Sort the array and insert Max 10 elements in another array
you can use the "select" algorithm which finds you the i-th largest number (you can put any number you like instead of i) and then iterate over the array and find the numbers that are bigger than i. in your case i=10 of course..
The following example can help you. it arranges the biggest 10 elements of the original array into arrMax assuming you have all positive numbers in the original array arrNum. Based on this you can work for negative numbers also by initializing all elements of the arrMax with possible smallest number.

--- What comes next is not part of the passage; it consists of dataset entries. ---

-- ==== Sys2Proof/Laws/State.lean ====
section
/-! SUPPORT. What each update of the state leaves in each field: one lemma a field, true by rfl, so that no proof
unfolds a record update. -/

namespace Sys2Proof.Machine

/-! ### dropCursor -/

@[simp] theorem dropCursor_input (s : State) : (dropCursor s).input = s.input := rfl
@[simp] theorem dropCursor_params (s : State) : (dropCursor s).params = s.params := rfl
@[simp] theorem dropCursor_streamInfo (s : State) : (dropCursor s).streamInfo = s.streamInfo := rfl
@[simp] theorem dropCursor_byte (s : State) : (dropCursor s).byte = Config.freeNat s.freeCount 0 := rfl
@[simp] theorem dropCursor_bit (s : State) : (dropCursor s).bit = Fin.ofNat 8 (Config.freeNat s.freeCount 1) := rfl
@[simp] theorem dropCursor_cache (s : State) : (dropCursor s).cache = Config.freeCache s.freeCount := rfl
@[simp] theorem dropCursor_curValid (s : State) : (dropCursor s).curValid = false := rfl
@[simp] theorem dropCursor_hdr (s : State) : (dropCursor s).hdr = s.hdr := rfl
@[simp] theorem dropCursor_sub (s : State) : (dropCursor s).sub = s.sub := rfl
@[simp] theorem dropCursor_rp (s : State) : (dropCursor s).rp = s.rp := rfl
@[simp] theorem dropCursor_lpcp (s : State) : (dropCursor s).lpcp = s.lpcp := rfl
@[simp] theorem dropCursor_ch (s : State) : (dropCursor s).ch = s.ch := rfl
@[simp] theorem dropCursor_wide (s : State) : (dropCursor s).wide = s.wide := rfl
@[simp] theorem dropCursor_out (s : State) : (dropCursor s).out = s.out := rfl
@[simp] theorem dropCursor_fstate (s : State) : (dropCursor s).fstate = s.fstate := rfl
@[simp] theorem dropCursor_err (s : State) : (dropCursor s).err = s.err := rfl
@[simp] theorem dropCursor_res (s : State) : (dropCursor s).res = s.res := rfl
@[simp] theorem dropCursor_ok (s : State) : (dropCursor s).ok = s.ok := rfl
@[simp] theorem dropCursor_seq (s : State) : (dropCursor s).seq = Sequencer.idle := rfl
@[simp] theorem dropCursor_pending (s : State) : (dropCursor s).pending = s.pending := rfl
@[simp] theorem dropCursor_freeCount (s : State) : (dropCursor s).freeCount = s.freeCount + 1 := rfl

/-! ### takeRaise -/

section
variable (c : CommandClass) (k : ErrKind) (s : State)
@[simp] theorem takeRaise_input : (takeRaise c k s).input = s.input := rfl
@[simp] theorem takeRaise_params : (takeRaise c k s).params = s.params := rfl
@[simp] theorem takeRaise_streamInfo : (takeRaise c k s).streamInfo = s.streamInfo := rfl
@[simp] theorem takeRaise_byte : (takeRaise c k s).byte = Config.freeNat s.freeCount 0 := rfl
@[simp] theorem takeRaise_bit : (takeRaise c k s).bit = Fin.ofNat 8 (Config.freeNat s.freeCount 1) := rfl
@[simp] theorem takeRaise_cache : (takeRaise c k s).cache = Config.freeCache s.freeCount := rfl
@[simp] theorem takeRaise_curValid : (takeRaise c k s).curValid = false := rfl
@[simp] theorem takeRaise_hdr : (takeRaise c k s).hdr = s.hdr := rfl
@[simp] theorem takeRaise_sub : (takeRaise c k s).sub = Vector.ofFn (freeSubframe s.freeCount) := rfl
@[simp] theorem takeRaise_rp : (takeRaise c k s).rp = freeResidualParams s.freeCount := rfl
@[simp] theorem takeRaise_lpcp : (takeRaise c k s).lpcp = freeLpcParams s.freeCount := rfl
@[simp] theorem takeRaise_ch :
    (takeRaise c k s).ch = { background := some s.freeCount, cells := Vector.replicate 8 [] } := rfl
@[simp] theorem takeRaise_wide : (takeRaise c k s).wide = s.wide := rfl
@[simp] theorem takeRaise_out : (takeRaise c k s).out = Config.freeOut s.freeCount := rfl
@[simp] theorem takeRaise_fstate :
    (takeRaise c k s).fstate = if c = .frame then .failed else s.fstate := rfl
@[simp] theorem takeRaise_err : (takeRaise c k s).err = k := rfl
@[simp] theorem takeRaise_res : (takeRaise c k s).res = Config.freeRes s.freeCount := rfl
@[simp] theorem takeRaise_ok : (takeRaise c k s).ok = Config.freeFlag s.freeCount := rfl
@[simp] theorem takeRaise_seq : (takeRaise c k s).seq = Sequencer.idle := rfl
@[simp] theorem takeRaise_pending : (takeRaise c k s).pending = s.pending := rfl
@[simp] theorem takeRaise_freeCount : (takeRaise c k s).freeCount = s.freeCount + 1 := rfl
end

/-- What a raise leaves is fixed by these fields of the state it happens in. -/
theorem takeRaise_congr {c : CommandClass} {k : ErrKind} {s t : State} (h1 : s.input = t.input) (h2 : s.params = t.params)
    (h3 : s.streamInfo = t.streamInfo) (h4 : s.hdr = t.hdr) (h5 : s.wide = t.wide) (h6 : s.fstate = t.fstate)
    (h7 : s.pending = t.pending) (h8 : s.freeCount = t.freeCount) : takeRaise c k s = takeRaise c k t := by
  simp only [takeRaise, dropCursor, h1, h2, h3, h4, h5, h6, h7, h8]

/-! ### rejectHeader -/

@[simp] theorem rejectHeader_input (s : State) : s.rejectHeader.input = s.input := rfl
@[simp] theorem rejectHeader_params (s : State) : s.rejectHeader.params = s.params := rfl
@[simp] theorem rejectHeader_streamInfo (s : State) : s.rejectHeader.streamInfo = s.streamInfo := rfl
@[simp] theorem rejectHeader_byte (s : State) : s.rejectHeader.byte = s.byte := rfl
@[simp] theorem rejectHeader_bit (s : State) : s.rejectHeader.bit = s.bit := rfl
@[simp] theorem rejectHeader_cache (s : State) : s.rejectHeader.cache = s.cache := rfl
@[simp] theorem rejectHeader_curValid (s : State) : s.rejectHeader.curValid = s.curValid := rfl
@[simp] theorem rejectHeader_sub (s : State) : s.rejectHeader.sub = s.sub := rfl
@[simp] theorem rejectHeader_rp (s : State) : s.rejectHeader.rp = s.rp := rfl
@[simp] theorem rejectHeader_lpcp (s : State) : s.rejectHeader.lpcp = s.lpcp := rfl
@[simp] theorem rejectHeader_ch (s : State) : s.rejectHeader.ch = s.ch := rfl
@[simp] theorem rejectHeader_wide (s : State) : s.rejectHeader.wide = s.wide := rfl
@[simp] theorem rejectHeader_out (s : State) : s.rejectHeader.out = s.out := rfl
@[simp] theorem rejectHeader_fstate (s : State) : s.rejectHeader.fstate = s.fstate := rfl
@[simp] theorem rejectHeader_err (s : State) : s.rejectHeader.err = s.err := rfl
@[simp] theorem rejectHeader_res (s : State) : s.rejectHeader.res = s.res := rfl
@[simp] theorem rejectHeader_ok (s : State) : s.rejectHeader.ok = s.ok := rfl
@[simp] theorem rejectHeader_seq (s : State) : s.rejectHeader.seq = s.seq := rfl
@[simp] theorem rejectHeader_pending (s : State) : s.rejectHeader.pending = s.pending := rfl
@[simp] theorem rejectHeader_freeCount (s : State) : s.rejectHeader.freeCount = s.freeCount := rfl
@[simp] theorem rejectHeader_hdr (s : State) : s.rejectHeader.hdr = freeHeader s.freeCount := rfl
theorem rejectHeader_valid (s : State) : s.rejectHeader.hdr.valid = false := rfl

/-! ### startAttempt -/

@[simp] theorem startAttempt_input (s : State) : (startAttempt s).input = s.input := rfl
@[simp] theorem startAttempt_params (s : State) : (startAttempt s).params = s.params := rfl
@[simp] theorem startAttempt_streamInfo (s : State) : (startAttempt s).streamInfo = s.streamInfo := rfl
@[simp] theorem startAttempt_byte (s : State) : (startAttempt s).byte = s.byte := rfl
@[simp] theorem startAttempt_bit (s : State) : (startAttempt s).bit = s.bit := rfl
@[simp] theorem startAttempt_cache (s : State) : (startAttempt s).cache = s.cache := rfl
@[simp] theorem startAttempt_curValid (s : State) : (startAttempt s).curValid = true := rfl
@[simp] theorem startAttempt_hdr (s : State) : (startAttempt s).hdr = { s.hdr with valid := false } := rfl
@[simp] theorem startAttempt_sub (s : State) : (startAttempt s).sub = s.sub := rfl
@[simp] theorem startAttempt_rp (s : State) : (startAttempt s).rp = s.rp := rfl
@[simp] theorem startAttempt_lpcp (s : State) : (startAttempt s).lpcp = s.lpcp := rfl
@[simp] theorem startAttempt_ch (s : State) : (startAttempt s).ch = s.ch := rfl
@[simp] theorem startAttempt_wide (s : State) : (startAttempt s).wide = s.wide := rfl
@[simp] theorem startAttempt_out (s : State) : (startAttempt s).out = s.out := rfl
@[simp] theorem startAttempt_fstate (s : State) : (startAttempt s).fstate = .idle := rfl
@[simp] theorem startAttempt_err (s : State) : (startAttempt s).err = .none := rfl
@[simp] theorem startAttempt_res (s : State) : (startAttempt s).res = s.res := rfl
@[simp] theorem startAttempt_ok (s : State) : (startAttempt s).ok = false := rfl
@[simp] theorem startAttempt_seq (s : State) : (startAttempt s).seq = s.seq := rfl
@[simp] theorem startAttempt_pending (s : State) : (startAttempt s).pending = s.pending := rfl
@[simp] theorem startAttempt_freeCount (s : State) : (startAttempt s).freeCount = s.freeCount := rfl

/-! ### refuse -/

section
variable (k : ErrKind) (s : State)
@[simp] theorem refuse_input : (refuse k s).input = s.input := rfl
@[simp] theorem refuse_params : (refuse k s).params = s.params := rfl
@[simp] theorem refuse_streamInfo : (refuse k s).streamInfo = s.streamInfo := rfl
@[simp] theorem refuse_byte : (refuse k s).byte = s.byte := rfl
@[simp] theorem refuse_bit : (refuse k s).bit = s.bit := rfl
@[simp] theorem refuse_cache : (refuse k s).cache = s.cache := rfl
@[simp] theorem refuse_curValid : (refuse k s).curValid = s.curValid := rfl
@[simp] theorem refuse_hdr : (refuse k s).hdr = s.hdr := rfl
@[simp] theorem refuse_sub : (refuse k s).sub = s.sub := rfl
@[simp] theorem refuse_rp : (refuse k s).rp = s.rp := rfl
@[simp] theorem refuse_lpcp : (refuse k s).lpcp = s.lpcp := rfl
@[simp] theorem refuse_ch : (refuse k s).ch = s.ch := rfl
@[simp] theorem refuse_wide : (refuse k s).wide = s.wide := rfl
@[simp] theorem refuse_out : (refuse k s).out = s.out := rfl
@[simp] theorem refuse_fstate : (refuse k s).fstate = s.fstate := rfl
@[simp] theorem refuse_err : (refuse k s).err = k := rfl
@[simp] theorem refuse_res : (refuse k s).res = s.res := rfl
@[simp] theorem refuse_ok : (refuse k s).ok = s.ok := rfl
@[simp] theorem refuse_seq : (refuse k s).seq = s.seq := rfl
@[simp] theorem refuse_pending : (refuse k s).pending = s.pending := rfl
@[simp] theorem refuse_freeCount : (refuse k s).freeCount = s.freeCount := rfl
end

/-! ### Register writes -/

section
variable (v : Word64) (s : State)
@[simp] theorem withRes_input : (s.withRes v).input = s.input := rfl
@[simp] theorem withRes_params : (s.withRes v).params = s.params := rfl
@[simp] theorem withRes_streamInfo : (s.withRes v).streamInfo = s.streamInfo := rfl
@[simp] theorem withRes_byte : (s.withRes v).byte = s.byte := rfl
@[simp] theorem withRes_bit : (s.withRes v).bit = s.bit := rfl
@[simp] theorem withRes_cache : (s.withRes v).cache = s.cache := rfl
@[simp] theorem withRes_curValid : (s.withRes v).curValid = s.curValid := rfl
@[simp] theorem withRes_hdr : (s.withRes v).hdr = s.hdr := rfl
@[simp] theorem withRes_sub : (s.withRes v).sub = s.sub := rfl
@[simp] theorem withRes_rp : (s.withRes v).rp = s.rp := rfl
@[simp] theorem withRes_lpcp : (s.withRes v).lpcp = s.lpcp := rfl
@[simp] theorem withRes_ch : (s.withRes v).ch = s.ch := rfl
@[simp] theorem withRes_wide : (s.withRes v).wide = s.wide := rfl
@[simp] theorem withRes_out : (s.withRes v).out = s.out := rfl
@[simp] theorem withRes_fstate : (s.withRes v).fstate = s.fstate := rfl
@[simp] theorem withRes_err : (s.withRes v).err = s.err := rfl
@[simp] theorem withRes_res : (s.withRes v).res = v := rfl
@[simp] theorem withRes_ok : (s.withRes v).ok = s.ok := rfl
@[simp] theorem withRes_seq : (s.withRes v).seq = s.seq := rfl
@[simp] theorem withRes_pending : (s.withRes v).pending = s.pending := rfl
@[simp] theorem withRes_freeCount : (s.withRes v).freeCount = s.freeCount := rfl
@[simp] theorem withRes_position : (s.withRes v).position = s.position := rfl
end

Anyway, using a heap of 10 elements is a better solution rather than this one.
void main()
{
int arrNum[500]={1,2,3,21,34,4,5,6,7,87,8,9,10,11,12,13,14,15,16,17,18,19,20};
int arrMax[10]={0};
int i,cur,j,nn=23,pos;
clrscr();
for(cur=0;cur<nn;cur++)
{
for(pos=9;pos>=0;pos--)
if(arrMax[pos]<arrNum[cur])
break;
for(j=1;j<=pos;j++)
arrMax[j-1]=arrMax[j];
if(pos>=0)
arrMax[pos]=arrNum[cur];
}
for(i=0;i<10;i++)
printf("%d ",arrMax[i]);
getch();
}
When improving efficiency of an algorithm, it is often best (and instructive) to start with a naive implementation and improve it. Since in your question you obviously don't even have that, efficiency is perhaps a moot point.
If you start with the simpler question of how to find the largest integer:
Initialise largest_found to INT_MIN
Iterate the array with :
IF value > largest_found THEN largest_found = value
To get the 10 largest, you perform the same algorithm 10 times, but retaining the last_largest and its index from the previous iteration, modify the largest_found test thus:
IF value > largest_found &&
value <= last_largest_found &&
index != last_largest_index
THEN
largest_found = last_largest_found = value
last_largest_index = index
Start with that, then ask yourself (or here) about efficiency.